### Task statement
All lines in the data bearing the string "past" should be identified and copied.

### Exercise data
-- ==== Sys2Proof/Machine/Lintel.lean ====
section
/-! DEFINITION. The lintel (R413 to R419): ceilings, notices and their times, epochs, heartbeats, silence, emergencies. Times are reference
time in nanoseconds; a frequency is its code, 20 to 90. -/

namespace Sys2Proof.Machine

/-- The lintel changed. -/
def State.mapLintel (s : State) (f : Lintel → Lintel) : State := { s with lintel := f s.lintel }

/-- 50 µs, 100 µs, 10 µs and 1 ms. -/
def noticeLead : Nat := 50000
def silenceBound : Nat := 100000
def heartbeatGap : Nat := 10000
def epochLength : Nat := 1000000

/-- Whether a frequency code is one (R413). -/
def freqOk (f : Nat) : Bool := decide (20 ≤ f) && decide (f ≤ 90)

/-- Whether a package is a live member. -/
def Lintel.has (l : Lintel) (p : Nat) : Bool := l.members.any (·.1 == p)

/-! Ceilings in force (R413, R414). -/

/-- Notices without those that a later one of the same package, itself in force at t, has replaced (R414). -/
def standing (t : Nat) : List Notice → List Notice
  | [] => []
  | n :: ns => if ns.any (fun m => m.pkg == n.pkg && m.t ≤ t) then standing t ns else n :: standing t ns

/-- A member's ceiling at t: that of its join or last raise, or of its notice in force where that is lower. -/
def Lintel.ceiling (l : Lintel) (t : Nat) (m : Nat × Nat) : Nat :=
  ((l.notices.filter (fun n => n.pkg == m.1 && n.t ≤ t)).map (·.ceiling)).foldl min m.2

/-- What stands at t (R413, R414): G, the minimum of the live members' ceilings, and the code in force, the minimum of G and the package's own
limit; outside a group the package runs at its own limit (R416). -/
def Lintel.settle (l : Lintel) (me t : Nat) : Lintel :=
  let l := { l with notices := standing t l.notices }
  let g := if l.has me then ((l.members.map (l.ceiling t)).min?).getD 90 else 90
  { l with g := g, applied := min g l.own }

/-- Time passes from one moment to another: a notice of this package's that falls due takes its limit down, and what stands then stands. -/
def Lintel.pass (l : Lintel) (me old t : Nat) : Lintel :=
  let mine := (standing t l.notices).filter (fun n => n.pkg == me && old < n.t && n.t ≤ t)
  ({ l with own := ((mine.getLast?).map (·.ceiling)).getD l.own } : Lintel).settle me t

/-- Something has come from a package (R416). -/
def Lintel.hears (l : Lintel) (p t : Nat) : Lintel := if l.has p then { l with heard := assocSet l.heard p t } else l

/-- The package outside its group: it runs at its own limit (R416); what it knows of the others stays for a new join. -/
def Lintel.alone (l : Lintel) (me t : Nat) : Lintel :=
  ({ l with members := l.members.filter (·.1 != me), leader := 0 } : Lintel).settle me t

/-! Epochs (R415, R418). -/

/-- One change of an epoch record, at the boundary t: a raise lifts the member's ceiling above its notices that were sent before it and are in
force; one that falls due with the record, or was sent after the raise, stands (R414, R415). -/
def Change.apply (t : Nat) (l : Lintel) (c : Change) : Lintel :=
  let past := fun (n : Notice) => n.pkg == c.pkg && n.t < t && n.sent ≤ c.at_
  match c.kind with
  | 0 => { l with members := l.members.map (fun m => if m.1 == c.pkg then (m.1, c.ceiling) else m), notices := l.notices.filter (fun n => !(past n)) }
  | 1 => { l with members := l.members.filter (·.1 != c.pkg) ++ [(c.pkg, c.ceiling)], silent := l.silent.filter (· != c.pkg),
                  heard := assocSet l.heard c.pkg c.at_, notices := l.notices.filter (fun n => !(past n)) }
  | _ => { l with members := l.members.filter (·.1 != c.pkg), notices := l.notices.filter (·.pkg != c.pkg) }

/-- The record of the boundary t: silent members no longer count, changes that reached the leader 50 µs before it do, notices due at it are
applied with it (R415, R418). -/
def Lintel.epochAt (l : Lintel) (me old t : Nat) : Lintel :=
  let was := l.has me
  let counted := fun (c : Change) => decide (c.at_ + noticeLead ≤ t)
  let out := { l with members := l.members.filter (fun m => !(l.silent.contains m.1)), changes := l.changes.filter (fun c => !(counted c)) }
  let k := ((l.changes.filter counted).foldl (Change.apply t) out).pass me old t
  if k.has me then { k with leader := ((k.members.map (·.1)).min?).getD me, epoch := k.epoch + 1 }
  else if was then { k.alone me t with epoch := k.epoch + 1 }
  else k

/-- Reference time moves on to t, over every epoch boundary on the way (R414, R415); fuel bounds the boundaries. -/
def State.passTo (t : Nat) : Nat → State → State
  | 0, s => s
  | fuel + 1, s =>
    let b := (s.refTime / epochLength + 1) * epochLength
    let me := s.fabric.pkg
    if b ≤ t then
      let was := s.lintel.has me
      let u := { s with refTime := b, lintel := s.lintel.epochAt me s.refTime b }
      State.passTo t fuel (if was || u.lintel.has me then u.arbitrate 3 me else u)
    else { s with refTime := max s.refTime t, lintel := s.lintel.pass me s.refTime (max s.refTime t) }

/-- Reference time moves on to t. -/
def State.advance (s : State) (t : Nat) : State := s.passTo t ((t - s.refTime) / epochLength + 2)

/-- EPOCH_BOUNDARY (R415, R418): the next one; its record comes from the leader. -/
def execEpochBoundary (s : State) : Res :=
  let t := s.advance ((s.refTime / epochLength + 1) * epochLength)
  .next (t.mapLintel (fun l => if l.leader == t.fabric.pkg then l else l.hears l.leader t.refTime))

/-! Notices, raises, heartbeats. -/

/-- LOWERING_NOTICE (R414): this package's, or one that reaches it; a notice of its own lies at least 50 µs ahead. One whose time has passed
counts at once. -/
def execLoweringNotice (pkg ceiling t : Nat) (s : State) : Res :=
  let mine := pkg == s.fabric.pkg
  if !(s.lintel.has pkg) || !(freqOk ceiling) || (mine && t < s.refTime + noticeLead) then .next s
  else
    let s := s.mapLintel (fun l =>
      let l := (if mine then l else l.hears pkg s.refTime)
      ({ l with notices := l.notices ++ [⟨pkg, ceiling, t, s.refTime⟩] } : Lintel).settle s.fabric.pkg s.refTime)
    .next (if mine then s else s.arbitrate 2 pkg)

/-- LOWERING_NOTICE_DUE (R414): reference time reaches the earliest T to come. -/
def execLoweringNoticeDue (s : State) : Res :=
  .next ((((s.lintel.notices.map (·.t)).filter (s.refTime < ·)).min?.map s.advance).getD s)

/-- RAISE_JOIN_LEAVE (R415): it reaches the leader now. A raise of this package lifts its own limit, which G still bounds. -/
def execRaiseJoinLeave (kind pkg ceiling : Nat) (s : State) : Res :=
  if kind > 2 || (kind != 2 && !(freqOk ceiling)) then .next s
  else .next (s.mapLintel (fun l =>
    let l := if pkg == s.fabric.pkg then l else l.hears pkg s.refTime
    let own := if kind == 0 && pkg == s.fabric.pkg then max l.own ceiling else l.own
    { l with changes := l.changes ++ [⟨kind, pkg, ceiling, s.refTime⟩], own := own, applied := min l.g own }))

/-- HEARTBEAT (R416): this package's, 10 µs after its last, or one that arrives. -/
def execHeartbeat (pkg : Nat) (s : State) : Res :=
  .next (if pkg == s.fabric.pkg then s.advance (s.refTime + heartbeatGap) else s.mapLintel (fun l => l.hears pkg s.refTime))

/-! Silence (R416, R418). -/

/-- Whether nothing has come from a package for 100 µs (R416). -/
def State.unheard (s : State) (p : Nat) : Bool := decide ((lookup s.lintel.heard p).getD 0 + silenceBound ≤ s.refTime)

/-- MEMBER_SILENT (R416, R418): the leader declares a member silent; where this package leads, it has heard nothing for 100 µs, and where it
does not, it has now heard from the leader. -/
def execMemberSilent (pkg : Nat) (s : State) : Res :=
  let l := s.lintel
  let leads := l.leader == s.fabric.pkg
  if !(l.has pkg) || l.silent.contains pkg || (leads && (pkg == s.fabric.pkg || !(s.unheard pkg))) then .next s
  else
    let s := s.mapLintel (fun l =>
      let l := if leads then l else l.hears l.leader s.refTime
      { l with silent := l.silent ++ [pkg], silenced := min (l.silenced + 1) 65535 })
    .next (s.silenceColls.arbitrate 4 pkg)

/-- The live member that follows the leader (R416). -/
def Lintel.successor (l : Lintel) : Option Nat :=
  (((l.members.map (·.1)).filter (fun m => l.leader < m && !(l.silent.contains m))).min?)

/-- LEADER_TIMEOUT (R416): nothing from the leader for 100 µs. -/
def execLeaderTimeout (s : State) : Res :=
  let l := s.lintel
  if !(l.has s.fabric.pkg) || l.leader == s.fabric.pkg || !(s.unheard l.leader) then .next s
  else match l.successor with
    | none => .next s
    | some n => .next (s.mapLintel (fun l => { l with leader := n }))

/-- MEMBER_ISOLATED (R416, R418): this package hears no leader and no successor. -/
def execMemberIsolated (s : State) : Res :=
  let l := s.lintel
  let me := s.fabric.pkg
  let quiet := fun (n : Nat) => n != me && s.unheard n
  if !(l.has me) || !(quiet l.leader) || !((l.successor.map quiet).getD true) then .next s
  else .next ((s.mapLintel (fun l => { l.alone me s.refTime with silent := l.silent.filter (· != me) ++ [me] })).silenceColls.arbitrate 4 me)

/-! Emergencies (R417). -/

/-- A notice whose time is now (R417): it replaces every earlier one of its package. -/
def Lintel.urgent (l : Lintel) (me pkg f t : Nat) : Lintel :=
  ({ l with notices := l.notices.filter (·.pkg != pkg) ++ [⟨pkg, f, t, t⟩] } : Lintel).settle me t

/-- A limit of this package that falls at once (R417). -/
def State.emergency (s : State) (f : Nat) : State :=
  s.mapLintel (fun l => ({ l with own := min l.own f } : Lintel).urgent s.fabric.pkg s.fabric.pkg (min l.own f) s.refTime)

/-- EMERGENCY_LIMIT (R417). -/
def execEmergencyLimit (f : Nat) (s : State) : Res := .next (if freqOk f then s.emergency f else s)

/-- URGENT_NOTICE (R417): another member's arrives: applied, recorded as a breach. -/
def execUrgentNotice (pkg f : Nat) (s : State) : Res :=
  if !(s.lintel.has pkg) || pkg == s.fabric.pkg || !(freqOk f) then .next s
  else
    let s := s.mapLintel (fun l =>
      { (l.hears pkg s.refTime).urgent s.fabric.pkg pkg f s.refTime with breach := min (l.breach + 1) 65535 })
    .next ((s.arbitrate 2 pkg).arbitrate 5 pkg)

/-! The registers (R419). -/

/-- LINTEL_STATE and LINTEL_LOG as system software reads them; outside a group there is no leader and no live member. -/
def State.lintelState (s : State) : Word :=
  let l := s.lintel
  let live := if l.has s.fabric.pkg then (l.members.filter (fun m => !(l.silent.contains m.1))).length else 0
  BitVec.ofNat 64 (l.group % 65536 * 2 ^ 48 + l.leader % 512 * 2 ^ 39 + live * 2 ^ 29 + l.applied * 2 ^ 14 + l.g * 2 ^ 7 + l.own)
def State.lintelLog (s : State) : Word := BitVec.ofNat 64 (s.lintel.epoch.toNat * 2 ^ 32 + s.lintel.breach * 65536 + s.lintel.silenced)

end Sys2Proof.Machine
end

### Task result
  let past := fun (n : Notice) => n.pkg == c.pkg && n.t < t && n.sent ≤ c.at_
  | 0 => { l with members := l.members.map (fun m => if m.1 == c.pkg then (m.1, c.ceiling) else m), notices := l.notices.filter (fun n => !(past n)) }
                  heard := assocSet l.heard c.pkg c.at_, notices := l.notices.filter (fun n => !(past n)) }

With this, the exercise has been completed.